## WORK TASK
Going through the data, count each line that has the word "stay". Reply with the total and nothing more.

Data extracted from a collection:
-- ==== Sys2Proof/Tests/Slice0.lean ====
section
/-! SUPPORT. The model's own tests: ill-formed terms, written-out words, one step of each operation against
spec 95_test_vectors, and a witness for the hypotheses of each statement. -/

namespace Sys2Proof.Tests

open Sys2Proof.Machine Sys2Proof.Safety

/-- A small device state. -/
def dev (m : Bool) (cursor : Addr) (cells : List Host.Cell) : State :=
  { State.launch cells cursor with doubleSize := m }

/-- A device state with one stream of the host's, number 0. -/
def devWith (m : Bool) (cursor : Addr) (cells : List Host.Cell) (src : List Byte) : State :=
  { dev m cursor cells with streams := [(0, src)] }

/-- The next state of an outcome. -/
def next? : Host.Outcome State Fault Refusal → Option State
  | .next t => some t
  | .fault _ => none
  | .refused _ => none

/-- The refusal of an outcome. -/
def refusal? : Host.Outcome State Fault Refusal → Option Refusal
  | .next _ => none
  | .fault _ => none
  | .refused r => some r

/-- An answer of the bus port. -/
def busAnswer (v : Option Value) : Option Response := some { port := .bus, cond := .ok, value := v }

/-- An answer of the host port. -/
def hostAnswer (c : Condition) : Option Response := some { port := .host, cond := c, value := none }

/-- The record of 95_test_vectors A3 row 1: `01 00 08 01 07 00`, 7 blanks, `41`, 2040 blanks. -/
def recordA3 : List Byte :=
  [0x01#8, 0x00#8, 0x08#8, 0x01#8, 0x07#8, 0x00#8] ++
    (List.replicate 7 0x20#8 ++ 0x41#8 :: List.replicate 2040 0x20#8)

/-! ### Well-formedness: an ill-formed term for each check -/

theorem test_buswr_address_out_of_range_is_ill_formed :
    (Instr.buswr 2048 0x41#8).wellFormed = false ∧ (Instr.buswr 2047 0x41#8).wellFormed = true := by
  decide

theorem test_busrd_address_out_of_range_is_ill_formed :
    (Instr.busrd 65535).wellFormed = false ∧ (Instr.busrd 2047).wellFormed = true := by decide

/-! ### Words written out from the encodings (95_test_vectors A1, B1, B2, B3, B5, C1) -/

theorem test_decode_bus_words :
    decode (.bus 0x1FFFFF#21) = .ok (.buswr 2047 0xFF#8) ∧
    decode (.bus 0x1BE82A#21) = .ok (.buswr 1000 0x2A#8) ∧
    decode (.bus 0x17FF00#21) = .ok (.busrd 2047) ∧
    decode (.bus 0x13C000#21) = .ok (.busrd 960) ∧
    decode (.bus 0x08004A#21) = .ok (.wrc 0x4A#8) ∧
    decode (.bus 0x000000#21) = .ok .rdc := by decide

theorem test_decode_bus_bits :
    decode (.bus 0b110000000010101000001#21) = .ok (.buswr 5 0x41#8) ∧
    decode (.bus 0b100000000011000000000#21) = .ok (.busrd 6) ∧
    decode (.bus 0b010000000000001000010#21) = .ok (.wrc 0x42#8) := by decide

theorem test_decode_reserved_bus_words :
    decode (.bus 0x100501#21) = .error (.reservedBusWord 0x100501#21) ∧
    decode (.bus 0x080142#21) = .error (.reservedBusWord 0x080142#21) ∧
    decode (.bus 0x000001#21) = .error (.reservedBusWord 0x000001#21) := by decide

theorem test_decode_host_codes :
    decode (.host 0x01#8 .absent) = .ok .size ∧
    decode (.host 0x02#8 (.text [0x4F#8, 0x4B#8])) = .ok (.status [0x4F#8, 0x4B#8]) ∧
    decode (.host 0x03#8 (.text [])) = .ok (.error []) ∧
    decode (.host 0x04#8 .absent) = .ok .toggle ∧
    decode (.host 0x05#8 (.stream 3)) = .ok (.checkpoint 3) ∧
    decode (.host 0x06#8 (.stream 4)) = .ok (.restore 4) ∧
    decode (.host 0x07#8 .absent) = .ok .begin := by decide

theorem test_decode_reserved_host_codes :
    decode (.host 0x00#8 .absent) = .error (.reservedHostCode 0x00#8) ∧
    decode (.host 0x08#8 .absent) = .error (.reservedHostCode 0x08#8) ∧
    decode (.host 0xFF#8 (.text [])) = .error (.reservedHostCode 0xFF#8) := by decide

theorem test_decode_operand_mismatch :
    decode (.host 0x02#8 .absent) = .error (.operandMismatch 0x02#8) ∧
    decode (.host 0x04#8 (.stream 0)) = .error (.operandMismatch 0x04#8) := by decide

/-- The encodings of 95_test_vectors C1, C4. -/
theorem test_encode_words :
    encode (.buswr 0 0x48#8) = .bus 0x180048#21 ∧ encode (.busrd 100) = .bus 0x106400#21 ∧
    encode (.wrc 0x4A#8) = .bus 0x08004A#21 ∧ encode .rdc = .bus 0x000000#21 ∧
    encode .begin = .host 0x07#8 .absent := by decide

/-- Every row of the opcode table decodes, and runs as the first operation after reset. -/
theorem test_every_row_runs_first :
    ([(24, 0x180541), (24, 0x100500), (24, 0x080042), (24, 0), (8, 1), (8, 2), (8, 3), (8, 4), (8, 5),
      (8, 6), (8, 7)].all fun r =>
        (decodeTableWord r.1 r.2).isSome &&
          (next? (step (State.reset.withFetchWord r.1 r.2))).isSome) = true := by decide

/-! ### One step of each operation (95_test_vectors B1 to B4) -/

/-- A7. -/
theorem test_size : (next? (exec .size (dev false 77#11 []))).bind State.response =
    some { port := .host, cond := .ok, value := some (.number 2048) } := by decide

/-- B1 #1. -/
theorem test_buswr : (next? (exec (.buswr 5 0x41#8) (dev true 0#11 []))).map
    (fun t => (t.buffer, t.cursor, t.response)) =
    some ([(5, 0x41#8)], 5#11, busAnswer none) := by decide

/-- B1 #13: no clamp, no wrap, the cursor unchanged. -/
theorem test_buswr_out_of_range :
    (next? (exec (.buswr 2048 0x41#8) (dev true 9#11 [(5, 0x41#8)]))).map
      (fun t => (t.buffer, t.cursor, t.response)) =
    some ([(5, 0x41#8)], 9#11,
      some { port := .bus, cond := .outOfRange 2048, value := none }) := by decide
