-- ==== Sys2Proof/WellFormed.lean ====
section
/-! DEFINITION. The operand ranges of the requests (30_encoding.md R81, third bullet). An ill-formed request is
decoded and then finished with BAD_ARG by its own range check (R168); it is no other instruction. -/

namespace Sys2Proof

/-- R104, R105: the offset is even and at most 0xFFC. -/
def regOffsetOk (off : BitVec 12) : Bool := off.toNat % 2 == 0 && off.toNat ≤ 0xFFC

/-- Every operand in the range its rule gives (R81). The command words and the indirect word have no
out-of-range value (R81, R106, R127). -/
def Instr.wellFormed : Instr → Bool
  | .writeReg off => regOffsetOk off
  | .readReg off => regOffsetOk off
  | .readMacShadow _ => true
  | .waitIdle => true
  | .submit _ _ => true
  | .readCell addr => decide (addr.toNat ≤ 31)
  | .enableWrite => true
  | .writeCell addr _ => decide (addr.toNat ≤ 6)
  | .disableWrite => true
  | .dump => true
  | .programAddress => true
  | .e2pRead _ => true
  | .e2pEwds _ => true
  | .e2pEwen _ => true
  | .e2pWrite _ => true
  | .e2pWral _ => true
  | .e2pErase _ => true
  | .e2pEral _ => true
  | .e2pReload _ => true
  | .macCsrReadShadow _ => true

end Sys2Proof
end

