-- ==== Sys2Proof/Machine/Protocol.lean ====
section
/-! DEFINITION. The requests that expose the protocol primitives (41_protocol_primitives.md): WAIT_IDLE and
SUBMIT. -/

namespace Sys2Proof.Machine

/-- WAIT_IDLE (R126): poll with the label C_BUSY, then `RES <- v`. -/
def execWaitIdle (s : State) : Result :=
  s.runRequest .waitIdle .hn
    (fun t => ((t.setSeqst .single).setCell 0).setCmdst .busy)
    (fun t =>
      if t.seqst = .single ∧ t.cmdst = .busy then .next (t.poll (fun v u => u.finishOk v))
      else .fault .noSuchPoint)

/-- SUBMIT (R127): the two-phase submission with no wait. -/
def execSubmit (cmd : Cmd) (addr : BitVec 8) (s : State) : Result :=
  s.runRequest (.submit cmd addr) .hs
    (fun t => ((t.setSeqst .single).setCell 0).setCmdst .issue1)
    (fun t =>
      if t.seqst = .single ∧ t.cmdst = .issue1 then .next (t.issue1 t.curCmd t.curAddr)
      else if t.seqst = .single ∧ t.cmdst = .issue2 then
        .next (t.issue2 t.curCmd t.curAddr (fun u => u.finishOk 0))
      else .fault .noSuchPoint)

end Sys2Proof.Machine
end

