-- ==== Sys2Proof/Certificates/Slice0/Obligations.lean ====
section
/-! DEFINITION. The statements for the provers. -/

open Sys2Proof Sys2Proof.Machine

/-! ## Reset -/

/-- R37: the value of every EPB register after reset. -/
def Obligations.ResetValues : Prop :=
  State.reset.req = 0 ∧ State.reset.argVal = 0 ∧ (∀ j : Fin 6, State.reset.argMac[j] = 0) ∧
  State.reset.status = 0x00000001 ∧ State.reset.ready = true ∧ State.reset.halted = false ∧
  State.reset.outcome = .none ∧ State.reset.opst = 0 ∧ State.reset.seqst = .idle ∧
  State.reset.cmdst = .idle ∧ State.reset.cell = 0 ∧ State.reset.half = false ∧
  State.reset.toSeen = false ∧ State.reset.res = 0 ∧ State.reset.lastCmd = 0 ∧
  (∀ i : Fin 32, State.reset.preImg[i] = 0 ∧ State.reset.postImg[i] = 0) ∧
  State.reset.curOp = 0 ∧ State.reset.curOff = 0 ∧ State.reset.curIdx = 0 ∧
  State.reset.curCmd.code = 0 ∧ State.reset.curAddr = 0 ∧ State.reset.curData = 0 ∧
  State.reset.curVal = 0 ∧ (∀ j : Fin 6, State.reset.curMac[j] = 0) ∧ State.reset.latchLo = 0

/-- R210, R211: the reset event, in any state (halted, or in the middle of an operation): the EPB's registers take
their reset values, nothing happens on the device port, and the device and the parameters stay. That the
pending inputs and the trace stay is the model's choice (log entries 6 and 12). -/
def Obligations.ResetEventResetsOnlyTheEpb : Prop :=
  ∀ (s : State) (rest : List Input), s.inputs = .reset :: rest →
    step s = .next
      { State.reset with
        params := s.params, window := s.window, device := s.device, inputs := rest
        trace := s.trace }

/-! ## The invariant -/

/-- The invariant holds after power-on, whatever legal parameters the EPB has. -/
def Obligations.ResetHasInvariant : Prop := State.reset.Inv

/-- Every step keeps the invariant: legal program points, REQ and OPST naming the request in progress, READY and
HALTED as R24 says, the records of a fatal halt, and the window's
canonical form. That CUR_ADDR holds the cell of a sequencer step and that the position bit is clear outside
READ_MAC_SHADOW are the model's reading (log entries 9 and 10). -/
def Obligations.StepKeepsInvariant : Prop :=
  ∀ s t : State, s.Inv → step s = .next t → t.Inv

/-- From a state with the invariant the machine never stops: no fault and no refusal. -/
def Obligations.InvariantStatesNeverStop : Prop := ∀ s : State, s.Inv → s.Safe

/-! ## Encoding -/

/-- Decoding an encoded instruction, in the space of its words, gives it back: every row of the opcode table, every
operand. -/
def Obligations.DecodeOfEncode : Prop :=
  ∀ i : Instr, decodeIn i.space (encode i) = .ok i

/-- A word that decodes is the encoding of what it decodes to. -/
def Obligations.EncodeOfDecode : Prop :=
  ∀ (sp : Space) (w : Word) (i : Instr), decodeIn sp w = .ok i → i.space = sp ∧ encode i = w

/-- R80: a word is an operation's request exactly when it has the row's match under the row's mask, and then its
operands are the fields of R78. -/
def Obligations.RequestSelectedByMaskAndMatch : Prop :=
  ∀ (q : Word) (op : Op),
    (decodeReq q = .ok (op.instr q) ↔ q &&& op.mask = op.matchBits) ∧
    ∀ i, decodeReq q = .ok i → ∃ op' : Op, i = op'.instr q ∧ q &&& op'.mask = op'.matchBits

/-- R81: which requests are rejected, and by which name: BAD_OP for a reserved OP, BAD_ARG for reserved bits. -/
def Obligations.RejectedRequestWords : Prop :=
  ∀ q : Word,
    (decodeReq q = .error .badOp ↔ (reqOp q = 0 ∨ 0xC ≤ (reqOp q).toNat)) ∧
    (decodeReq q = .error .badArg ↔
      ∃ op : Op, reqOp q = op.code ∧ q &&& op.mask ≠ op.matchBits) ∧
    ∀ r, decodeReq q = .error r → r = .badOp ∨ r = .badArg

/-- R72, R73: the two command words of a submit, field by field and half by half. -/
def Obligations.CommandWordLayout : Prop :=
  ∀ (busy : Bool) (c : Cmd) (a : Byte),
    (cmdWord busy c a).getLsbD 31 = busy ∧
    (cmdWord busy c a).extractLsb' 28 3 = c.code ∧
    (cmdWord busy c a).extractLsb' 8 20 = 0 ∧
    (cmdWord busy c a).extractLsb' 0 8 = a ∧
    loHalf (cmdWord busy c a) = a.setWidth 16 ∧
    hiHalf (cmdWord false c a) = c.code.setWidth 16 <<< 12 ∧
    hiHalf (cmdWord true c a) = 0x8000 ||| c.code.setWidth 16 <<< 12 ∧
    cmdWord true c a ^^^ cmdWord false c a = 0x80000000

/-- A few words written out from the encodings of R77 and R82 decode as the requests they stand for. -/
def Obligations.WrittenOutWordsDecode : Prop :=
  decodeReq 0x11000000 = .ok (.writeReg 0x100) ∧ decodeReq 0x2FFC0000 = .ok (.readReg 0xFFC) ∧
  decodeReq 0x30010000 = .ok (.readMacShadow 1) ∧ decodeReq 0x40000000 = .ok .waitIdle ∧
  decodeReq 0x5003FF00 = .ok (.submit .write 0xFF) ∧ decodeReq 0x60001F00 = .ok (.readCell 31) ∧
  decodeReq 0x80000642 = .ok (.writeCell 6 0x42) ∧ decodeReq 0xB0000000 = .ok .programAddress ∧
  decodeCommand 0xB0000006 = .e2pWrite { busy := 1, undescribed := 0, timeout := 0, macAddrLoaded := 0, addr := 6 } ∧
  decodeIndirect 0xC0000001 = .ok (.macCsrReadShadow 1)

/-! ## Steps, acceptance and rejection -/

/-- A step runs the instruction its fetch decodes: a written request when READY = 1, the request REQ holds while
one is in progress (alone, after a `tick`, or while the host polls), and a word of the device port. The
list of pending inputs with its `tick` and `poll` is the model's (log entry 6), and so are the device-port words
(log entry 8). -/
def Obligations.StepRunsDecodedInstruction : Prop :=
  (∀ (s : State) (q : Word) (rest : List Input) (i : Instr),
    s.inputs = .writeReq q :: rest → s.ready = true → decodeReq q = .ok i →
      step s = exec i { s with inputs := rest }) ∧
  (∀ (s : State) (i : Instr), s.ready = false → s.halted = false → decodeReq s.req = .ok i →
    (s.inputs = [] → step s = exec i s) ∧
    (∀ rest, s.inputs = .tick :: rest → step s = exec i { s with inputs := rest }) ∧
    (∀ rest, s.inputs = .poll :: rest → step s = exec i s)) ∧
  (∀ (s : State) (w : Word) (rest : List Input), s.inputs = .command w :: rest →
    step s = exec (decodeCommand w) { s with inputs := rest }) ∧
  (∀ (s : State) (x : BitVec 1) (rest : List Input), s.inputs = .indirect x :: rest →
    step s = exec (.macCsrReadShadow x) { s with inputs := rest })

/-- R21, R168: a write of REQ is discarded while READY = 0 (busy or halted), nothing changing; with READY = 1 it is accepted,
REQ and CUR_OP take it, nothing happens on the device port yet, and the
operation that bits 31:28 select starts. That CUR_OP takes the word is R168's line; that it still holds it after a
rejected word has finished is the model's reading, log entry 11. -/
def Obligations.RequestAcceptedOnlyWhenReady : Prop :=
  ∀ (s : State) (q : Word) (rest : List Input), s.inputs = .writeReq q :: rest →
    (s.ready = false → step s = .next { s with inputs := rest }) ∧
    (s.ready = true →
      (∃ t, step s = .next t ∧ t.req = q ∧ t.curOp = reqOp q ∧ s.samePort t) ∧
      ∀ op : Op, reqOp q = op.code → q &&& op.mask = op.matchBits →
        step s = exec (op.instr q) { s with inputs := rest })
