-- ==== Sys2Proof/Laws/Decode.lean ====
section
/-! SUPPORT. The codes read back as they were written (30_encoding.md R71, R79). -/

namespace Sys2Proof

@[simp] theorem Cmd.ofCode_code (c : Cmd) : Cmd.ofCode c.code = c := by cases c <;> rfl

@[simp] theorem Cmd.code_ofCode (c : BitVec 3) : (Cmd.ofCode c).code = c := by
  revert c; decide

@[simp] theorem Op.ofCode_code (op : Op) : Op.ofCode op.code = some op := by cases op <;> rfl

theorem Op.code_ofCode : ∀ (c : BitVec 4) (op : Op), Op.ofCode c = some op → op.code = c := by
  intro c op h
  have : ∀ c : BitVec 4, (Op.ofCode c).all (fun op => op.code == c) = true := by decide
  have hc := this c
  rw [h] at hc
  simpa using hc

/-- R81: the reserved OP codes are exactly 0x0 and 0xC to 0xF. -/
theorem Op.ofCode_none (c : BitVec 4) : Op.ofCode c = none ↔ (c = 0 ∨ 0xC ≤ c.toNat) := by
  revert c; decide

@[simp] theorem Instr.ofCmd_space (c : Cmd) (f : CmdFields) : (Instr.ofCmd c f).space = .e2pCmd := by
  cases c <;> rfl

@[simp] theorem Instr.ofCmd_wellFormed (c : Cmd) (f : CmdFields) :
    (Instr.ofCmd c f).wellFormed = true := by
  cases c <;> rfl

theorem encode_ofCmd (c : Cmd) (f : CmdFields) : encode (Instr.ofCmd c f) = cmdWordOf c f := by
  cases c <;> rfl

theorem Op.instr_space (q : Word) (op : Op) : (op.instr q).space = .request := by cases op <;> rfl

/-- Every instruction a space's decoder gives is one of that space. -/
theorem decodeIn_space (sp : Space) (w : Word) (i : Instr) (h : decodeIn sp w = .ok i) :
    i.space = sp := by
  cases sp with
  | request =>
    simp only [decodeIn, decodeReq] at h
    split at h
    · cases h
    · split at h
      · cases h; exact Op.instr_space _ _
      · cases h
  | e2pCmd => cases h; exact Instr.ofCmd_space _ _
  | macCsrCmd =>
    simp only [decodeIn, decodeIndirect] at h
    split at h
    · cases h; rfl
    · cases h

/-! ## The fields of an encoded request -/

@[simp] theorem reqOp_writeReg (off : BitVec 12) : reqOp (encode (.writeReg off)) = 1#4 := by
  change (0x1#4 ++ off ++ 0#16).extractLsb' 28 4 = 1#4
  ext j hj
  simp only [BitVec.getElem_extractLsb', BitVec.getLsbD_append]
  interval_cases j <;> simp

@[simp] theorem reqOff_writeReg (off : BitVec 12) : reqOff (encode (.writeReg off)) = off := by
  change (0x1#4 ++ off ++ 0#16).extractLsb' 16 12 = off
  ext j hj
  simp only [BitVec.getElem_extractLsb', BitVec.getLsbD_append]
  interval_cases j <;> simp [← BitVec.getLsbD_eq_getElem]

@[simp] theorem reqOp_readReg (off : BitVec 12) : reqOp (encode (.readReg off)) = 2#4 := by
  change (0x2#4 ++ off ++ 0#16).extractLsb' 28 4 = 2#4
  ext j hj
  simp only [BitVec.getElem_extractLsb', BitVec.getLsbD_append]
  interval_cases j <;> simp

@[simp] theorem reqOff_readReg (off : BitVec 12) : reqOff (encode (.readReg off)) = off := by
  change (0x2#4 ++ off ++ 0#16).extractLsb' 16 12 = off
  ext j hj
  simp only [BitVec.getElem_extractLsb', BitVec.getLsbD_append]
  interval_cases j <;> simp [← BitVec.getLsbD_eq_getElem]

@[simp] theorem reqOp_readMacShadow (idx : BitVec 1) : reqOp (encode (.readMacShadow idx)) = 3#4 := by
  change (0x3#4 ++ 0#11 ++ idx ++ 0#16).extractLsb' 28 4 = 3#4
  ext j hj
  simp only [BitVec.getElem_extractLsb', BitVec.getLsbD_append]
  interval_cases j <;> simp

@[simp] theorem reqIdx_readMacShadow (idx : BitVec 1) : reqIdx (encode (.readMacShadow idx)) = idx := by
  change (0x3#4 ++ 0#11 ++ idx ++ 0#16).extractLsb' 16 1 = idx
  ext j hj
  simp only [BitVec.getElem_extractLsb', BitVec.getLsbD_append]
  interval_cases j <;> simp [← BitVec.getLsbD_eq_getElem]

@[simp] theorem reqOp_waitIdle : reqOp (encode .waitIdle) = 4#4 := by decide

@[simp] theorem reqOp_submit (cmd : Cmd) (addr : BitVec 8) : reqOp (encode (.submit cmd addr)) = 5#4 := by
  change (0x5#4 ++ 0#9 ++ cmd.code ++ addr ++ 0#8).extractLsb' 28 4 = 5#4
  ext j hj
  simp only [BitVec.getElem_extractLsb', BitVec.getLsbD_append]
  interval_cases j <;> simp

@[simp] theorem reqCmd_submit (cmd : Cmd) (addr : BitVec 8) : reqCmd (encode (.submit cmd addr)) = cmd := by
  have h : (0x5#4 ++ 0#9 ++ cmd.code ++ addr ++ 0#8).extractLsb' 16 3 = cmd.code := by
    ext j hj
    simp only [BitVec.getElem_extractLsb', BitVec.getLsbD_append]
    interval_cases j <;> simp [← BitVec.getLsbD_eq_getElem]
  exact (congrArg Cmd.ofCode h).trans (Cmd.ofCode_code cmd)

@[simp] theorem reqAddr_submit (cmd : Cmd) (addr : BitVec 8) : reqAddr (encode (.submit cmd addr)) = addr := by
  change (0x5#4 ++ 0#9 ++ cmd.code ++ addr ++ 0#8).extractLsb' 8 8 = addr
  ext j hj
  simp only [BitVec.getElem_extractLsb', BitVec.getLsbD_append]
  interval_cases j <;> simp [← BitVec.getLsbD_eq_getElem]

@[simp] theorem reqOp_readCell (addr : BitVec 8) : reqOp (encode (.readCell addr)) = 6#4 := by
  change (0x6#4 ++ 0#12 ++ addr ++ 0#8).extractLsb' 28 4 = 6#4
  ext j hj
  simp only [BitVec.getElem_extractLsb', BitVec.getLsbD_append]
  interval_cases j <;> simp

@[simp] theorem reqAddr_readCell (addr : BitVec 8) : reqAddr (encode (.readCell addr)) = addr := by
  change (0x6#4 ++ 0#12 ++ addr ++ 0#8).extractLsb' 8 8 = addr
  ext j hj
  simp only [BitVec.getElem_extractLsb', BitVec.getLsbD_append]
  interval_cases j <;> simp [← BitVec.getLsbD_eq_getElem]

@[simp] theorem reqOp_enableWrite : reqOp (encode .enableWrite) = 7#4 := by decide

@[simp] theorem reqOp_writeCell (addr data : BitVec 8) : reqOp (encode (.writeCell addr data)) = 8#4 := by
  change (0x8#4 ++ 0#12 ++ addr ++ data).extractLsb' 28 4 = 8#4
  ext j hj
  simp only [BitVec.getElem_extractLsb', BitVec.getLsbD_append]
  interval_cases j <;> simp

@[simp] theorem reqAddr_writeCell (addr data : BitVec 8) : reqAddr (encode (.writeCell addr data)) = addr := by
  change (0x8#4 ++ 0#12 ++ addr ++ data).extractLsb' 8 8 = addr
  ext j hj
  simp only [BitVec.getElem_extractLsb', BitVec.getLsbD_append]
  interval_cases j <;> simp [← BitVec.getLsbD_eq_getElem]

@[simp] theorem reqData_writeCell (addr data : BitVec 8) : reqData (encode (.writeCell addr data)) = data := by
  change (0x8#4 ++ 0#12 ++ addr ++ data).extractLsb' 0 8 = data
  ext j hj
  simp only [BitVec.getElem_extractLsb', BitVec.getLsbD_append]
  interval_cases j <;> simp [← BitVec.getLsbD_eq_getElem]

@[simp] theorem reqOp_disableWrite : reqOp (encode .disableWrite) = 9#4 := by decide

@[simp] theorem reqOp_dump : reqOp (encode .dump) = 10#4 := by decide

@[simp] theorem reqOp_programAddress : reqOp (encode .programAddress) = 11#4 := by decide

end Sys2Proof
end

## SOLUTION FOR THIS TASK
2